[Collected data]

theorem steady_bootSelect (h : Steady ref s) : Steady ref (bootSelect s).1 := by
  have hd (f) := steady_dirUpdate h f
  have hs (t) (ht : Steady ref t) := steady_startSlot ht
  unfold bootSelect
  extract_lets d blank a may b₀ other
  have ho (t) (ht : Steady ref t) : Steady ref (other t).1 := by
    unfold other
    grind [steady_dirUpdate, steady_startSlot]
  grind

theorem steady_eventMgt (h : Steady ref s) (e) : Steady ref (eventMgt s e) := by
  grind [eventMgt, steady_post]

theorem steady_setFn (h : Steady ref s) (n x) : Steady ref (setFn s n x) := steady_of_eq h rfl rfl rfl rfl rfl

theorem steady_msixSignal (h : Steady ref s) (n v) : Steady ref (msixSignal s n v) := by
  grind [msixSignal, steady_setFn, Steady]

theorem steady_announce (h : Steady ref s) (n) : Steady ref (announce s n) := by
  grind [announce, steady_msixSignal, steady_setFn]

theorem steady_ringWrite (h : Steady ref s) (n e) : Steady ref (ringWrite s n e) := by
  grind [ringWrite, steady_setFn, steady_announce, steady_msixSignal, Steady]

theorem steady_eventOut (h : Steady ref s) (e) : Steady ref (eventOut s e) := by
  grind [eventOut, steady_modHal, steady_ringWrite, steady_foldl]

theorem steady_noteOnce (h : Steady ref s) (code subj lenNs) : Steady ref (noteOnce s code subj lenNs) := by
  grind [noteOnce, steady_modHal]

theorem steady_eventLog (h : Steady ref s) (e) : Steady ref (eventLog s e) := by
  grind [eventLog, steady_fbAppend, steady_fbCounters, steady_modHal, steady_noteOnce]

theorem steady_takeEvent (h : Steady ref s) (e) : Steady ref (takeEvent s e) := by
  grind [takeEvent, steady_eventMgt, steady_eventOut, steady_eventLog]

theorem steady_escAdd (h : Steady ref s) (cause) : Steady ref (escAdd s cause) := by
  grind [escAdd, steady_modHal]

theorem steady_escalate (h : Steady ref s) (cause) : Steady ref (escalate s cause).1 := by
  grind [escalate, steady_escAdd, steady_raise]

theorem steady_tallyAdd (h : Steady ref s) (n lenNs limit item distinct) : Steady ref (tallyAdd s n lenNs limit item distinct) := by
  grind [tallyAdd, steady_modHal, steady_reasonOn]

theorem steady_answerHdr (h : Steady ref s) (n hd a) : Steady ref (answerHdr s n hd a) := by
  grind [answerHdr, steady_msixSignal, steady_setFn]

theorem steady_answer (h : Steady ref s) (n a) : Steady ref (answer s n a) := by
  grind [answer, steady_answerHdr]

theorem steady_answerUnknown (h : Steady ref s) (n) : Steady ref (answerUnknown s n) := by
  grind [answerUnknown, steady_answer]

theorem steady_lineIn (h : Steady ref s) (c q va bs) : Steady ref (lineIn s c q va bs).1 := by
  grind [lineIn, steady_virtWrite]

theorem steady_runIn {r : State × SrvReq} (h : Steady ref r.1) (c p) : Steady ref (runIn c r p).1 :=
  steady_foldl_fst (fun _ _ hr => steady_lineIn hr ..) _ h

theorem steady_ceCount (h : Steady ref s) (a p) : Steady ref (ceCount s a p).1 := steady_of_eq h rfl rfl rfl rfl rfl

theorem steady_remapEnq (h : Steady ref s) (row) : Steady ref (remapEnq s row).1 := by
  grind [remapEnq, steady_reasonOn, steady_modMem]

theorem steady_logErr (h : Steady ref s) (rd a cls pos syn pass) : Steady ref (logErr s rd a cls pos syn pass) := by
  unfold logErr
  split
  next source unit sec _ =>
  extract_lets c c' s₁ s₂ s₃
  have h₃ : Steady ref s₃ := by
    unfold s₃ s₂
    grind [steady_modMem, steady_tallyAdd]
  clear_value s₃
  have h₄ : Steady ref (if isHbm a ∧ cls = 0 then ceCount s₃ a pass else (s₃, cls != 0 && isHbm a)).1 := by
    split
    · exact steady_ceCount h₃ ..
    · exact h₃
  split
  next s₄ q heq =>
    rw [heq] at h₄
    have h₅ : Steady ref (if q && rd.kind != 3 then remapEnq s₄ (rowOf a) else (s₄, 0)).1 := by
      split
      · exact steady_remapEnq h₄ _
      · exact h₄
    split
    next s₅ remap heq₅ =>
      rw [heq₅] at h₅
      split
      · exact steady_fbInPlace (steady_modMem h₅ _) ..
      · grind [steady_modMem, steady_tallyAdd, steady_fbInPlace, steady_fbAppend, steady_modHal]

theorem steady_readLoc {r : State × Option MemBad} (h : Steady ref r.1) (rd many u) : Steady ref (readLoc rd many r u).1 := by
  unfold readLoc
  split
  · exact h
  · exact steady_logErr h ..

theorem steady_memRead (h : Steady ref s) (rd a n) : Steady ref (memRead s rd a n).1 := by
  have hl (us : List (Nat × List (Nat × Byte))) (b : Bool) : Steady ref (us.foldl (readLoc rd b) (s, none)).1 :=
    steady_foldl_fst (fun r u hr => steady_readLoc hr rd b u) us h
  unfold memRead
  grind [steady_modMem]

theorem steady_walkGo (rd ls) (h : Steady ref s) : Steady ref (walkGo rd ls s).1 := by
  induction ls generalizing s with
  | nil => exact h
  | cons l r ih => grind [walkGo, steady_memRead, steady_memWrite]

theorem steady_walk (h : Steady ref s) (rd x ret va) : Steady ref (walk s rd x ret va).1 := by
  grind [walk, steady_walkGo]

theorem steady_virtReadGo (h : Steady ref s) (rd x ret ps) : Steady ref (virtReadGo rd x ret ps s).1 := by
  induction ps generalizing s with
  | nil => exact h
  | cons p r ih =>
    have hw := steady_walk h rd x ret p.1
    unfold virtReadGo
    split
    · exact h
    · next t ht =>
      split
      · exact h
      · split
        · next u hu => rw [hu] at hw; exact hw
        · next u hu =>
          rw [hu] at hw
          have hm := steady_memRead hw rd (localPart t.addr) p.2
          split
          · next v _ hv => rw [hv] at hm; exact hm
          · next v _ hv =>
            rw [hv] at hm
            have := ih hm
            split <;> simp_all

theorem steady_virtRead (h : Steady ref s) (rd x ret va n) : Steady ref (virtRead s rd x ret va n).1 := by
  grind [virtRead, steady_virtReadGo]

theorem steady_reqRead (h : Steady ref s) (c q va n) : Steady ref (reqRead s c q va n).1 := by
  grind [reqRead, steady_virtRead]

theorem steady_loadVec (h : Steady ref s) (c q r n) : Steady ref (loadVec s c q r n).1 := by
  unfold loadVec
  extract_lets d f k get
  have hget (a g) (ha : Steady ref a.1) : Steady ref (get a g).1 := by
    unfold get
    grind [steady_reqRead]
  clear_value get
  have hl (gs : List (Nat × Nat)) : Steady ref (gs.foldl get (s, .ok [])).1 := steady_foldl_fst hget gs h
  have hg := hl ((vecRuns d f k).map fun g => (usElem r + g.1, g.2))
  split <;> rename_i hq <;> rw [hq] at hg
  · exact hg
  · rename_i u bs
    have hs := hget (u, .ok []) (usScale r + k * vecScales f, vecScales f) hg
    split
    · split <;> rename_i hq <;> rw [hq] at hs <;> exact hs
    · exact hg

theorem steady_setUnit (h : Steady ref s) (u x) : Steady ref (setUnit s u x) := steady_of_eq h rfl rfl rfl rfl rfl

theorem steady_updOne {r : URun} (h : Steady ref r.s) (c w) : Steady ref (updOne c r w).s := by
  have hl (ps : List (Nat × List Byte)) : Steady ref (ps.foldl (runIn c) (r.s, r.q)).1 :=
    steady_foldl_fst (fun _ _ hr => steady_runIn hr ..) ps h
  grind [updOne, steady_loadVec, steady_setUnit]

theorem steady_updPasses {r : URun} (h : Steady ref r.s) (c body n) : Steady ref (updPasses c body n r).s := by
  induction n generalizing r with
  | zero => exact h
  | succ n ih =>
    unfold updPasses
    split
    · exact h
    · exact ih (steady_foldl_by URun.s (fun _ _ hr => steady_updOne hr ..) _ h)

theorem steady_quiesce (h : Steady ref s) (c) : Steady ref (quiesce s c) := by
  grind [quiesce, steady_updPasses, steady_foldl]

theorem steady_putEntry (h : Steady ref s) (i e) : Steady ref (putEntry s i e) := by
  grind [putEntry, steady_memWrite]

theorem steady_dropLeaf (h : Steady ref s) (c l) : Steady ref (dropLeaf c s l) := by
  grind [dropLeaf, steady_modCtx, steady_putEntry]

theorem steady_dropAll (h : Steady ref s) (c) : Steady ref (dropAll s c) := by
  grind [dropAll, steady_dropLeaf, steady_foldl]

theorem steady_enterOos (h : Steady ref s) : Steady ref (enterOos s) :=
  steady_reasonOn (steady_raise (steady_modHal (steady_modPkg h _ rfl rfl rfl rfl rfl) _) _) _

theorem steady_answerTo (h : Steady ref s) (n w a) : Steady ref (answerTo s n w a) := by
  unfold answerTo
  split
  · exact h
  · split
    · exact steady_answer h ..
    · exact h

theorem steady_computeResetDone (h : Steady ref s) : Steady ref (computeResetDone s) := by
  unfold computeResetDone
  split
  · exact h
  · extract_lets cs mask cause start fn self waiting s₁ marks s₂ s₃ s₄ s₅
    have h₂ : Steady ref s₂ := steady_modMem (steady_foldl (fun _ _ hs => steady_dropAll hs _) _
      (steady_foldl (fun _ _ hs => steady_quiesce hs _) _ h)) _
    have h₃ : Steady ref s₃ := h₂.trans ⟨rfl, rfl, rfl, rfl, rfl, rfl, rfl, rfl, rfl, rfl, rfl⟩
    have h₅ : Steady ref s₅ := steady_modPkg (steady_computeStart h₃) _ rfl rfl rfl rfl rfl
    clear_value s₅
    have h₆ : Steady ref (if escalates cause then escalate s₅ cause else (s₅, false)).1 := by
      split
      · exact steady_escalate h₅ _
      · exact h₅
    split
    next s₆ out heq =>
      rw [heq] at h₆
      extract_lets s₇ s₈ s₉ s₁₀ s₁₁
      have h₉ : Steady ref s₉ := by
        unfold s₉ s₈ s₇
        grind [steady_resetRecord, steady_enterOos, steady_raise]
      have h₁₁ : Steady ref s₁₁ := by
        unfold s₁₁ s₁₀
        grind [steady_raise, steady_modHal, steady_answerTo, steady_foldl]
      exact steady_answerTo (steady_answerTo h₁₁ ..) ..

theorem steady_goOos (h : Steady ref s) : Steady ref (goOos s) := by
  unfold goOos
  split
  · exact h
  · extract_lets s₁ s₂ s₃ marks s₄
    have h₁ : Steady ref s₁ := by
      unfold s₁
      split
      · exact steady_computeResetDone h
      · exact h
    split
    · exact h₁
    · have h₃ : Steady ref s₃ := steady_foldl (fun _ _ hs => steady_quiesce hs _) _
        (steady_foldl (fun _ _ hs => steady_enterReset hs ..) _ h₁)
      have h₄ : Steady ref s₄ := steady_modMem (steady_foldl (fun _ _ hs => steady_dropAll hs _) _ h₃) _
      clear_value s₄
      exact steady_enterOos (h₄.trans ⟨rfl, rfl, rfl, rfl, rfl, rfl, rfl, rfl, rfl, rfl, rfl⟩)

theorem steady_timePasses (h : Steady ref s) (old) : Steady ref (timePasses s old) := by
  grind [timePasses, steady_modHal, steady_fbCounters]

theorem steady_newSlot (h : Steady ref s) : Steady ref (newSlot s) := by
  grind [newSlot, steady_setLane, steady_foldl]

theorem steady_breakCircuit (h : Steady ref s) (id port v0 v1 src) : Steady ref (breakCircuit s id port v0 v1 src) := by
  unfold breakCircuit
  refine steady_raise ?_ _
  split
  · exact steady_setCirc h ..
  · split
    · exact steady_xferFail (steady_setCirc h ..) ..
    · exact steady_postAck (steady_setCirc h ..) ..

theorem steady_epochCirc (h : Steady ref s) (old pl id) : Steady ref (epochCirc old pl s id) := by
  grind [epochCirc, steady_breakCircuit, steady_setCirc, steady_modFab]

theorem steady_unfault (h : Steady ref s) (n) : Steady ref (unfault s n) := by
  grind [unfault, steady_moveLoop, steady_foldl]

theorem steady_emitOn (h : Steady ref s) (port o) : Steady ref (emitOn s port o) := by
  grind [emitOn, steady_modFab]

theorem steady_handBack (h : Steady ref s) (old pl t) : Steady ref (handBack old pl s t) := by
  unfold handBack
  split <;> grind [steady_emitOn, steady_undeliverable, steady_modFab, steady_breakCircuit]

theorem steady_laneOff (h : Steady ref s) (old pl n) : Steady ref (laneOff old pl s n) := by
  grind [laneOff, steady_setLane, steady_setLinePower, steady_portDown, steady_handBack, steady_foldl]

theorem steady_laneOn (h : Steady ref s) (n) : Steady ref (laneOn s n) := by
  grind [laneOn, steady_setLane]

theorem steady_laneChange (h : Steady ref s) (oldSp old pl n) : Steady ref (laneChange oldSp old pl s n) := by
  grind [laneChange, steady_unfault, steady_laneOff, steady_laneOn, steady_setLinePower, steady_portDown]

- ACTION ITEM:
Look above for the line that contains "exact steady_computeResetDone h". Starting there, transcribe every line exactly until you have copied the line that contains "unfold breakCircuit".

- PROBLEM SOLUTION:
      · exact steady_computeResetDone h
      · exact h
    split
    · exact h₁
    · have h₃ : Steady ref s₃ := steady_foldl (fun _ _ hs => steady_quiesce hs _) _
        (steady_foldl (fun _ _ hs => steady_enterReset hs ..) _ h₁)
      have h₄ : Steady ref s₄ := steady_modMem (steady_foldl (fun _ _ hs => steady_dropAll hs _) _ h₃) _
      clear_value s₄
      exact steady_enterOos (h₄.trans ⟨rfl, rfl, rfl, rfl, rfl, rfl, rfl, rfl, rfl, rfl, rfl⟩)

theorem steady_timePasses (h : Steady ref s) (old) : Steady ref (timePasses s old) := by
  grind [timePasses, steady_modHal, steady_fbCounters]

theorem steady_newSlot (h : Steady ref s) : Steady ref (newSlot s) := by
  grind [newSlot, steady_setLane, steady_foldl]

theorem steady_breakCircuit (h : Steady ref s) (id port v0 v1 src) : Steady ref (breakCircuit s id port v0 v1 src) := by
  unfold breakCircuit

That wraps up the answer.